Column: Offshore transfer taxation still a worry
Investors could be hit hard if they are taxed on the capital gains earned from the sale of holdings in FPIs
Today, a stable, predictable tax and regulatory regime is a sine qua non for creating a conducive climate for foreign portfolio investors (FPI). Investors wishing to invest in India will, for a very long time, see the Vodafone ruling as an indication of an unstable tax regime.
In an attempt to overrule the Supreme Court’s judgment in the landmark Vodafone ruling, in 2012, the then finance minister amended Section 9 of the Income Tax Act with retrospective effect from April 1, 1962. An Explanation was introduced into the Act that clarified that an asset or capital asset, being any share or interest in a company or entity registered or incorporated outside India, shall be deemed to be situated in India if the share or interest derives its value, directly or indirectly, substantially from assets located in India.
The provision was construed to be draconian, considering its wide scope and language, as well as the lack of clarity regarding what would be considered to be deriving value ‘substantially’ from Indian assets. The fact that such a substantive provision was implemented retrospectively raised several concerns in the minds of foreign investors, including FPI, regarding the stability and predictability of the tax regime in India. The intention of the government was to target transactions where the entire Indian business was indirectly transferred from one foreign entity to another entity without discharging any tax thereon. The amendment created quite an uproar in the media, and in the foreign investor space. The government set up an expert committee under the chairmanship of Parthasarthy Shome, to examine the provisions related to indirect transfer and to provide its recommendations to the government. The committee published its draft report, containing various recommendations relating to the provisions of indirect transfer, in October 2012.

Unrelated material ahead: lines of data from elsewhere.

-- ==== Sys2Proof/Tests/Slice0.lean ====
section
/-! SUPPORT. The model's own tests: the checks that refuse ill-formed terms, words written out field by field, one-step
tests with the values of 95_test_vectors.md and of the rules' own examples, and for every statement with hypotheses a
state and operands that meet them together. -/

namespace Sys2Proof.Tests

open Sys2Proof Sys2Proof.Machine

/-! ### The checks refuse ill-formed terms -/

/-- A reserved bit in each of the ten rows (30_encoding.md R83). -/
theorem test_wordWf_refuses_reserved_bits :
    [0x00000001, 0x10000200, 0x20010000, 0x30000001, 0x40000001, 0x50000001, 0x60000002, 0x70000100, 0x80010000,
      0x90000001].map wordWf = List.replicate 10 false := by decide

/-- Every reserved OP (R85). -/
theorem test_wordWf_refuses_reserved_ops :
    [0xA0000000, 0xB0000000, 0xC0000000, 0xD0000000, 0xE0000000, 0xF0000000].map wordWf = List.replicate 6 false := by
  decide

/-- The largest word of each row is well-formed. -/
theorem test_wordWf_accepts :
    [0x00000000, 0x100001FF, 0x2FF0FFFF, 0x3FF00000, 0x40000000, 0x50000000, 0x60000001, 0x700000FF, 0x8000FFFF,
      0x90000000].map wordWf = List.replicate 10 true := by decide

/-- Each clause of well-formedness of a slot refuses (10_state.md R33): RHLEN 0 and 5, NHLEN 5, EXPLEN below
RHLEN + CKLEN and above BUFMAX; the last slot meets them all. -/
theorem test_slot_checks_refuse :
    [⟨0x0001, 4, 0, 0, 0, 0⟩, ⟨0x0015, 8, 0, 0, 0, 0⟩, ⟨0x00A5, 8, 0, 0, 0, 0⟩, ⟨0x0007, 2, 0, 0, 0, 0⟩,
      ⟨0x0005, 17, 0, 0, 0, 0⟩, ⟨0x0005, 16, 0, 0, 0, 0⟩].map (Slot.wellFormed 16) =
      [false, false, false, false, false, true] := by decide

/-- NSCHEMA and BUFMAX just outside their ranges (00_scope.md R7, R8). -/
theorem test_config_check_refuses :
    ¬ Config.Legal 0 256 ∧ ¬ Config.Legal 9 256 ∧ ¬ Config.Legal 2 5 ∧ ¬ Config.Legal 2 4097 := by decide

/-- A buffer out of order, with a repeat, or with an entry of the unlisted value is not in the canonical form. -/
theorem test_memory_check_refuses :
    ¬ Memory.wf [(1, 1), (0, 1)] ∧ ¬ Memory.wf [(0, 1), (0, 2)] ∧ ¬ Memory.wf [(0, 0)] := by decide

/-! ### Decoding: words written out from the fields of 30_encoding.md R81 and R82 -/

theorem test_decode_nop : decode (0x0#4 ++ 0#28) = .ok .nop := by decide
theorem test_decode_push : decode (0x1#4 ++ 0#19 ++ 1#1 ++ 0xA5#8) = .ok (.push true 0xA5) := by decide
theorem test_decode_wrreg : decode (0x2#4 ++ 0x11#8 ++ 0#4 ++ 0x0014#16) = .ok (.wrreg 0x11 0x0014) := by decide
theorem test_decode_rdreg : decode (0x3#4 ++ 0x0E#8 ++ 0#20) = .ok (.rdreg 0x0E) := by decide
theorem test_decode_cancel : decode (0x4#4 ++ 0#28) = .ok .cancel := by decide
theorem test_decode_release : decode (0x5#4 ++ 0#28) = .ok .release := by decide
theorem test_decode_ckinit : decode (0x6#4 ++ 0#27 ++ 1#1) = .ok (.ckinit .crc) := by decide
theorem test_decode_ckfeed : decode (0x7#4 ++ 0#20 ++ 0x81#8) = .ok (.ckfeed 0x81) := by decide
theorem test_decode_frread : decode (0x8#4 ++ 0#12 ++ 0x8003#16) = .ok (.frread 0x8003) := by decide
theorem test_decode_sreset : decode (0x9#4 ++ 0#28) = .ok .sreset := by decide

/-- A reserved OP and a reserved bit (R83, R85). -/
theorem test_decode_refuses :
    decode 0xB0000000 = .error (.reservedOp 0xB) ∧ decode 0x20E10000 = .error (.reservedBits 2) := by decide

/-- The host's numbering of the bits: the one word, and a word cut to the bits the table gives the row. -/
theorem test_decodeTableWord :
    decodeTableWord 32 0x10000101 = some (.push true 0x01) ∧ decodeTableWord 32 0xA0000000 = none := by decide

/-! ### Small states -/

/-- Slot 0 as ARM0 and slot 1 as ARM1 of 95_test_vectors.md, in the reference configuration. -/
def armed : State :=
  { State.reset with slots := [⟨0x0011, 20, 0x0301, 0x0A00, 0, 0⟩, ⟨0x0053, 8, 0x0401, 0x0200, 0x5441, 0⟩] }

/-- After PUSH.F 01: both response headers still match. -/
def inHeader : State := { armed with fsm := .hdr, pos := 1, candr := 0b11, rbuf := [(0, 0x01)] }

/-- After PUSH.F 41: the noise header of slot 1 still matches. -/
def inNoise : State := { armed with fsm := .hdr, pos := 1, candn := 0b10, rbuf := [(0, 0x41)] }

/-- After the header of slot 1 but for its last byte. -/
def lastOfHeader : State := { armed with fsm := .hdr, pos := 3, candr := 0b10, rbuf := [(0, 0x01), (1, 0x04)] }

/-- Seven bytes into the frame F2 of 95_test_vectors.md. -/
def inFrame : State :=
  { armed with fsm := .accum, slot := 1, pos := 7,
               rbuf := [(0, 0x01), (1, 0x04), (3, 0x02), (4, 0x12), (5, 0x34), (6, 0x5C)] }

/-- The frame F2. -/
def frame2 : List Byte := [0x01, 0x04, 0x00, 0x02, 0x12, 0x34, 0x5C, 0xBD]

/-- The frame F2 held. -/
def holding : State :=
  { armed with outv := true, outLen := 8, outSchema := 1, outCkok := true,
               obuf := [(0, 0x01), (1, 0x04), (3, 0x02), (4, 0x12), (5, 0x34), (6, 0x5C), (7, 0xBD)] }

/-- What a property of the next state says of an outcome. -/
def after (o : Host.Outcome State Fault Refusal) (p : State → Bool) : Bool :=
  match o with
  | .next t => p t
  | .fault _ => false
  | .refused _ => false

/-- The response of the next state. -/
def answers (code : Code) (rdata : Word) (t : State) : Bool := t.response == some ⟨code, rdata⟩

/-! ### One step of each operation -/

/-- R150's example. -/
theorem test_nop : after (exec .nop inFrame) (fun t => answers .ok 0 t && t.pos == 7 && t.fsm == .accum) = true := by decide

In order to give effect to the recommendations and provide further clarity regarding the provisions of indirect transfer, the government made certain amendments to the Act vide the Finance Act, 2015, by providing quantitative criteria for the applicability of the legal fiction. A marginal exemption was also provided for transfer of shares or interest by minority shareholders holding less than 5% voting power and interest in the overseas entity that owns the shares of the Indian company. Though some recommendations of the expert committee were considered by the government, a few important ones were ignored, like an exemption for transfer of shares or interest in listed foreign entities, investment through FPI route and providing double taxation avoidance agreement (DTAA) benefits.
Since no exemption is provided to investments in India through the FPI route, and considering the quantitative criteria set for the applicability of these provisions, India-focused funds would face the greatest impact since these funds are most likely to meet the criteria of holding more than 50% of their assets in India and of their assets located here exceeding the absolute value of R10 crore. This would prove to be disadvantageous to a single country fund manager. A fund which solely invests in India will be in a disadvantageous position compared to a global fund which makes a small allocation to India. Multi-layered structures will also face taxation at multiple layers as upstreaming of cash by way of redemption of preferred stock will also fall foul of these provisions.
India is one of the most favoured investment destination within the BRICS (Brazil, Russia, India, China, South Africa) nations for foreign investors. India-focused funds have been very popular not only amongst non-resident Indians but also amongst other foreign investors looking for high growth, returns and safety of investments. These groups of investors could be hit hard if they were taxed on the capital gains they earn from redemptions/sale of holdings in these FPIs. Tax rates could range anywhere between 20% and 40%, depending upon the category to which the investor belongs, in addition to tax already discharged by the FPI. Not only would it reduce the return to the ultimate beneficial owners, but it also could lead to an increase in compliance and litigation.
Looking at the current wave of optimism in the country, which has attracted investors worldwide, investors need to be assured that a predictable, stable and non-adversarial tax regime is ensured to investors before they commit to investment invitations.